-- ==== Sys2Proof/Machine/Prc.lean ====
section
/-! DEFINITION. The processor complex's own registers (chapter 12): the commits of start entries, memory attributes and
apertures, and MSIs, with the meanings of their commands. -/

namespace Sys2Proof.Machine

/-! ### Start entries (R295) -/

def startAddrs : List Nat := (List.range 64).map (fun c => regAddr .prcStart c)

def prcStartCommit (v : Word) (s : State) : State :=
  commitNow .prcStartCommit 0 4 6 3 9 0 startAddrs v launchBegun id s

/-- PRC_START_COMMIT (R295). -/
def execPrcStartCommit (src : Requester) (v : Word) (s : State) : Host.Outcome State Fault Refusal :=
  .next (guardedWrite src false (prcStartCommit v) s)

/-! ### Memory attributes (R283) -/

def pmaAddrs : List Nat := (List.range 16).map (fun k => regAddr .prcPma k)

/-- The attribute code of a region in a set of values: regions 508 to 511 read UNCACHED (R283). -/
def pmaCode (v : Nat → Word) (region : Nat) : Nat :=
  if 508 ≤ region then 1 else bitsOf (v (regAddr .prcPma (region / 32))).toNat (2 * (region % 32)) 2

/-- The live code of a region. -/
def State.pmaOf (s : State) (region : Nat) : Nat := pmaCode s.getReg region

/-- Whether an armed hurdle names a core in its participant map. -/
def coreNamed (s : State) : Bool :=
  (List.range 1024).any (fun h => s.armed h && (List.range 64).any (fun c => s.inMap h (576 + c)))

/-- PRC_PMA_COMMIT: the values are captured; they apply once the affected lines are written back and dropped. -/
def prcPmaCommit (v : Word) (s : State) : State := commitCapture .prcPmaCommit 4 5 6 pmaAddrs v s

def execPrcPmaCommit (src : Requester) (v : Word) (s : State) : Host.Outcome State Fault Refusal :=
  .next (guardedWrite src false (prcPmaCommit v) s)

/-- The captured value of a register of the group. -/
def capturedValue (s : State) (a : Nat) : Word := ((s.captured.find? (fun e => decide (e.1 = a))).map (·.2)).getD 0

/-- Every cached line of a region whose code changes is written back and dropped. -/
def dropChanged (s : State) : State :=
  let changes (k : Nat) : Bool := decide (pmaCode (capturedValue s) (64 * k / 2 ^ 30) ≠ s.pmaOf (64 * k / 2 ^ 30))
  let t := s.writeBackAll (fun k l => l.dirty && changes k)
  { t with lines := t.lines.filter (fun e => !changes e.1) }

def pmaApply (s : State) : State :=
  let s := if coreNamed s then s else dropChanged s
  commitApply .prcPmaCommit 5 6 3 0xA pmaAddrs (fun _ s => coreNamed s) id s

/-- PMA_APPLY (R283). -/
def execPmaApply (s : State) : Host.Outcome State Fault Refusal := act (s.bit .prcPmaCommit 0 5) pmaApply s

/-! ### Apertures (R282) -/

def prcAperCommit (v : Word) (s : State) : State :=
  let a := bitsOf v.toNat 0 4
  commitNow .prcAperCommit 0 4 6 3 0xB a [regAddr .prcAper a] v (fun _ => false) id s

/-- PRC_APER_COMMIT (R282). -/
def execPrcAperCommit (src : Requester) (v : Word) (s : State) : Host.Outcome State Fault Refusal :=
  .next (guardedWrite src false (prcAperCommit v) s)

/-! ### MSIs (R296) -/

/-- A write of a seteipnum register: the identity in the written 32 bits becomes pending. -/
def msiWrite (c : Nat) (sup : Bool) (v : Word) (s : State) : State := s.raiseMsi c sup (v.toNat % 2 ^ 32)

/-- MSI_WRITE (R296). -/
def execMsiWrite (src : Requester) (c : Nat) (sup : Bool) (v : Word) (s : State) : Host.Outcome State Fault Refusal :=
  .next (if c < 64 then guardedWrite src false (msiWrite c sup v) s else answering errUNMAPPED 0 s)

end Sys2Proof.Machine
end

● ● ● ● ● ● ●

**Your assignment:**
Please copy, exactly and with nothing else, the lines above beginning at the line that has "def execPrcAperCommit (src" and ending with the line that has "def execMsiWrite (src".

**Exercise solution:**
def execPrcAperCommit (src : Requester) (v : Word) (s : State) : Host.Outcome State Fault Refusal :=
  .next (guardedWrite src false (prcAperCommit v) s)

/-! ### MSIs (R296) -/

/-- A write of a seteipnum register: the identity in the written 32 bits becomes pending. -/
def msiWrite (c : Nat) (sup : Bool) (v : Word) (s : State) : State := s.raiseMsi c sup (v.toNat % 2 ^ 32)

/-- MSI_WRITE (R296). -/
def execMsiWrite (src : Requester) (c : Nat) (sup : Bool) (v : Word) (s : State) : Host.Outcome State Fault Refusal :=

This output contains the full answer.